X_train=(X_train - X_train.min()) /(X_train.max() - X_train.min())
X_test=(X_test - X_test.min()) /(X_test.max() - X_test.min())

# Convert y_train into one-hot format 
y_train_hot = to_categorical(y_train, num_classes=10)
y_test_hot = to_categorical(y_test, num_classes=10)

In [3]:
# reshape dataset to have a single channel.
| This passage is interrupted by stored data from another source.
-- ==== Sys2Proof/Tests/Slice0.lean ====
section
/-!
SUPPORT. The model's own tests. Expected values are those of spec/95_test_vectors.md and of the examples in the instruction
rules; each group names its source. Then one witness for each statement with hypotheses, with one for each of its clauses.
-/

namespace Sys2Proof.Machine.Tests

/-! ### Small states -/

/-- The spec's example parameters (00_scope.md section 4): text at 0x00400000, data words 0x10010000 to 0x1001FFFC. -/
def params (program : List Word) : Params where
  program := program
  textBase := 0x00400000#32
  dataRegions := [⟨0x04004000, 0x4000⟩]
  byteOrder := .big

/-- Registers and data words set on a launch of a program. -/
def start (program : List Word) (regs cells : List (Nat × Word)) : State :=
  cells.foldl (fun s c => s.writeWord (BitVec.ofNat 32 c.1) c.2)
    (regs.foldl (fun s c => s.writeReg (BitVec.ofNat 5 c.1) c.2)
      (State.launch (params program) (Vector.replicate 31 0#32) []))

/-- The state an outcome answers. -/
def nextOf {α : Type} : Answer α → Option α
  | .next a => some a
  | _ => none

/-- The fault an outcome answers. -/
def faultOf {α : Type} : Answer α → Option Fault
  | .fault f => some f
  | _ => none

/-- The refusal an outcome answers. -/
def refusalOf {α : Type} : Answer α → Option Refusal
  | .refused q => some q
  | _ => none

theorem eq_next_of_nextOf {α : Type} {o : Answer α} {a : α} (h : nextOf o = some a) : o = .next a := by
  cases o <;> simp_all [nextOf]

theorem eq_fault_of_faultOf {α : Type} {o : Answer α} {f : Fault} (h : faultOf o = some f) : o = .fault f := by
  cases o <;> simp_all [faultOf]

theorem eq_refused_of_refusalOf {α : Type} {o : Answer α} {q : Refusal} (h : refusalOf o = some q) : o = .refused q := by
  cases o <;> simp_all [refusalOf]

/-- Register `r` after one step of the one-word program `w`, from registers and data words. -/
def regAfter (w : Word) (r : RegNum) (regs cells : List (Nat × Word)) : Option Word :=
  (nextOf (step (start [w] regs cells))).map (fun t => t.readReg r)

/-- The data word at `a` after such a step. -/
def wordAfter (w a : Word) (regs cells : List (Nat × Word)) : Option Word :=
  (nextOf (step (start [w] regs cells))).map (fun t => t.readWord a)
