-- ==== Sys2Proof/Certificates/Slice0/Obligations.lean ====
section
/-! DEFINITION. The statements for the provers. -/

open Sys2Proof Sys2Proof.Machine

/-! ## Encoding -/

/-- Every well-formed instruction, at its place, decodes from its encoding with every operand at its value (R71 to R74, R79 to
R88, R103). -/
def Obligations.DecodeOfEncodeIsTheInstruction : Prop :=
  ∀ i : Instr, i.wf = true → decodeAt (placeOf i) (encode i) = some i

/-- R75, R221: an unassigned `OP`, or a reserved `IMM` that is not 0, raises `ILLEGAL_COMMAND`. R74: every other command word is
an instruction, whose encoding is that word, and executing it never raises `ILLEGAL_COMMAND`. -/
def Obligations.IllegalCommandWordsFault : Prop :=
  ∀ (s : State) (c : Command) (rest : List Command), s.fault = 0 → s.port = c :: rest →
    let op := (opField c.cw).toNat
    let illegal :=
      (0x03 ≤ op ∧ op ≤ 0x0F) ∨ (0x16 ≤ op ∧ op ≤ 0x1F) ∨ (0x23 ≤ op ∧ op ≤ 0x2F) ∨ (0x36 ≤ op ∧ op ≤ 0x3F) ∨
      (0x45 ≤ op ∧ op ≤ 0x4F) ∨ (0x54 ≤ op ∧ op ≤ 0x5F) ∨ (0x63 ≤ op ∧ op ≤ 0xFF) ∨
      (op ∈ [0x00, 0x01, 0x02, 0x11, 0x13, 0x15, 0x20, 0x21, 0x22, 0x40, 0x42, 0x43, 0x44, 0x51, 0x52, 0x60, 0x61, 0x62] ∧
        immField c.cw ≠ 0)
    (illegal → FaultsAs (step s) .illegalCommand (opField c.cw) { s with port := rest }) ∧
    (¬ illegal → ∃ i din, decodeCommand c = some i ∧ encode i = .command ⟨c.cw, din⟩ ∧ (din = c.din ∨ din = 0)) ∧
    (¬ illegal → ∀ t, step s = .next t → t.fault ≠ faultByte .illegalCommand)

/-- A few words written out from the encodings of R74, R80, R84 and R86 decode to the instructions they stand for. -/
def Obligations.SampleWordsDecode : Prop :=
  decodeCommand ⟨0x1009, 0x102⟩ = some (.bpAppend 9 0x102) ∧
  decodeCommand ⟨0x3403, 5⟩ = some (.hwAt 3 5) ∧
  decodeCommand ⟨0x4102, 1001⟩ = some (.encRow 2 1001) ∧
  decodeCommand ⟨0x5100, 0⟩ = some .decNext ∧
  decodeAt .tsRow (.bits [true, false, false, false, false, false, false, true, false]) = some (.tsDod7 2) ∧
  decodeAt .rowVal (.bytes [0x80, 0x62, 0x3F, 0xFC]) = some (.valXor 0 6 2 0x3FFC)

/-- R82: the timestamp codes are a complete prefix-free code. A code is read from the head of any bit string that begins with
it, and every string of 36 bits or more begins with exactly the code that is read. In the core, `readRunLength(4)` consumes
exactly one of the five prefixes and returns its number, with 4 bits or more left it always finds one, and with 36 or more left
the Decoder's reading consumes exactly the code at the head of the stream. -/
def Obligations.TimestampCodesAreAPrefixFreeCode : Prop :=
  let prefixes : List (List Bool × Word) :=
    [([false], 0), ([true, false], 2), ([true, true, false], 6), ([true, true, true, false], 14), ([true, true, true, true], 15)]
  (∀ (c : TsCode) (rest : List Bool), c.toInstr.wf = true → decodeTs (encodeTs c ++ rest) = some (c, rest)) ∧
  (∀ l : List Bool, 36 ≤ l.length →
    ∃ c rest, decodeTs l = some (c, rest) ∧ c.toInstr.wf = true ∧ l = encodeTs c ++ rest) ∧
  (∀ (s t : State) (p : Word), bpReadRun 4 s = .ok (p, t) ↔
    s.bpMode = .read ∧ ∃ q, (q, p) ∈ prefixes ∧ q.length ≤ s.bpNbits - s.bpRpos ∧
      streamBits s.bpW s.bpRpos q.length = q ∧ t = { s with bpRpos := s.bpRpos + q.length }) ∧
  (∀ s : State, s.bpMode = .read → 4 ≤ s.bpNbits - s.bpRpos → ∃ p t, bpReadRun 4 s = .ok (p, t)) ∧
  (∀ s : State, s.bpMode = .read → 36 ≤ s.bpNbits - s.bpRpos →
    ∃ c, readTsCode s = .ok (c, { s with bpRpos := s.bpRpos + (encodeTs c).length }) ∧ c.toInstr.wf = true ∧
      streamBits s.bpW s.bpRpos (encodeTs c).length = encodeTs c)

/-- R87: every byte starts a value code, and the first byte selects which. A code is read from the head of any byte string that
begins with it, and every string of 17 bytes or more begins with the code that is read. -/
def Obligations.FirstByteSelectsTheValueCode : Prop :=
  (∀ (c : ValCode) (rest : List Byte), c.toInstr.wf = true → decodeVal (encodeVal c ++ rest) = some (c, rest)) ∧
  (∀ (h : Byte) (l : List Byte), 16 ≤ l.length →
    ∃ c rest, decodeVal (h :: l) = some (c, rest) ∧ c.toInstr.wf = true ∧ h :: l = encodeVal c ++ rest ∧
      (h.toNat < 0x80 → ∃ x, c = .exact x) ∧
      (0x80 ≤ h.toNat → h.toNat ≤ 0xFE → ∃ k t n y, c = .xor k t n y) ∧
      (h = 0xFF → ∃ v, c = .escape v))

/-! ## Steps, faults and reset -/

/-- A step takes the command presented on the port and runs the instruction it decodes to (R62, R70). -/
def Obligations.StepRunsTheDecodedInstruction : Prop :=
  ∀ (s : State) (c : Command) (rest : List Command) (i : Instr), s.port = c :: rest → decodeCommand c = some i →
    step s = exec i { s with port := rest }

/-- With no command presented a step changes nothing: between commands the core holds its state unchanged for as long as the
host waits (R235, R242). That the host's commands stand in the field `port` is the model's choice (log entry 2). -/
def Obligations.IdleStepHoldsTheState : Prop := ∀ s : State, s.port = [] → step s = .next s

/-- R226, R203: while `FAULT != 0` the core executes only the command words `0x0000`, `0x0100` and `0x0200`, with `ST = 0x00`;
every other command word, assigned or not, is answered `ST = 0xFF`, `R0 = R1 = 0` and has no effect. -/
def Obligations.FaultedCoreRefusesAllButThree : Prop :=
  ∀ (s : State) (c : Command) (rest : List Command), s.fault ≠ 0 → s.port = c :: rest →
    (c.cw ≠ 0x0000 → c.cw ≠ 0x0100 → c.cw ≠ 0x0200 → step s = .next { s with port := rest, resp := some ⟨0xFF, 0, 0⟩ }) ∧
    (c.cw = 0x0000 → step s = .next { s with port := rest, resp := some ⟨0, 0, 0⟩ }) ∧
    (c.cw = 0x0200 → ∃ r0, step s = .next { s with port := rest, resp := some ⟨0, r0, 0⟩ } ∧
      r0.extractLsb' 8 8 = s.fault ∧ r0.extractLsb' 16 8 = s.faultOp) ∧
    (c.cw = 0x0100 → ∃ t, step s = .next t ∧ t.fault = 0 ∧ t.resp = some ⟨0, 0, 0⟩)

/-- R24: once `FAULT != 0`, `FAULT` and `FAULT_OP` keep their values until reset. -/
def Obligations.FirstFaultIsKeptUntilReset : Prop :=
  ∀ s t : State, s.fault ≠ 0 → step s = .next t →
    (t.fault = s.fault ∧ t.faultOp = s.faultOp) ∨ ∃ din rest, s.port = ⟨0x0100, din⟩ :: rest ∧ t.fault = 0

/-- R221, R225: a command that faults leaves a code of R221 in `FAULT`, its own opcode in `FAULT_OP` and the code in the
response, with `R0 = R1 = 0`. The parameters and the host's pending commands are not touched. -/
def Obligations.FaultMechanism : Prop :=
  ∀ (i : Instr) (s t : State), s.fault = 0 → exec i s = .next t → t.fault ≠ 0 →
    1 ≤ t.fault.toNat ∧ t.fault.toNat ≤ 0x0F ∧ t.faultOp = opcodeOf i ∧ t.resp = some ⟨t.fault, 0, 0⟩ ∧
    t.cfg = s.cfg ∧ t.port = s.port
Keras conv2d expects a 4 dim vector input
X_train = X_train.reshape((X_train.shape[0], 28, 28, 1))
X_test = X_test.reshape((X_test.shape[0], 28, 28, 1))

### Randomly trying with a convolution layer and a pooling layer

In [4]:
# Create complex Neural Network model
model = Sequential()
model.add(Conv2D(filters = 32, kernel_size = (5,5),padding = 'Same', 
                 activation ='relu', input_shape = (28,28,1)))
model.add(Conv2D(filters = 32, kernel_size = (5,5),padding = 'Same', 
                 activation ='relu'))
model.add(MaxPooling2D(pool_size=(2,2)))
model.add(Dropout(0.25))
model.add(Conv2D(filters = 64, kernel_size = (3,3),padding = 'Same', 
                 activation ='relu'))
model.add(Conv2D(filters = 64, kernel_size = (3,3),padding = 'Same', 
                 activation ='relu'))
model.add(MaxPooling2D(pool_size=(2,2), strides=(2,2)))
model.add(Dropout(0.25))
model.add(Flatten())
model.add(Dense(256, activation = "relu"))
model.add(Dropout(0.5))
model.add(Dense(10, activation = "softmax"))
model.summary()

# Define the optimizer
optimizer = RMSprop(lr=0.001, rho=0.9, epsilon=1e-08, decay=0.0)

# Compile the model
model.compile(loss='categorical_crossentropy', optimizer=optimizer, metrics=['acc'])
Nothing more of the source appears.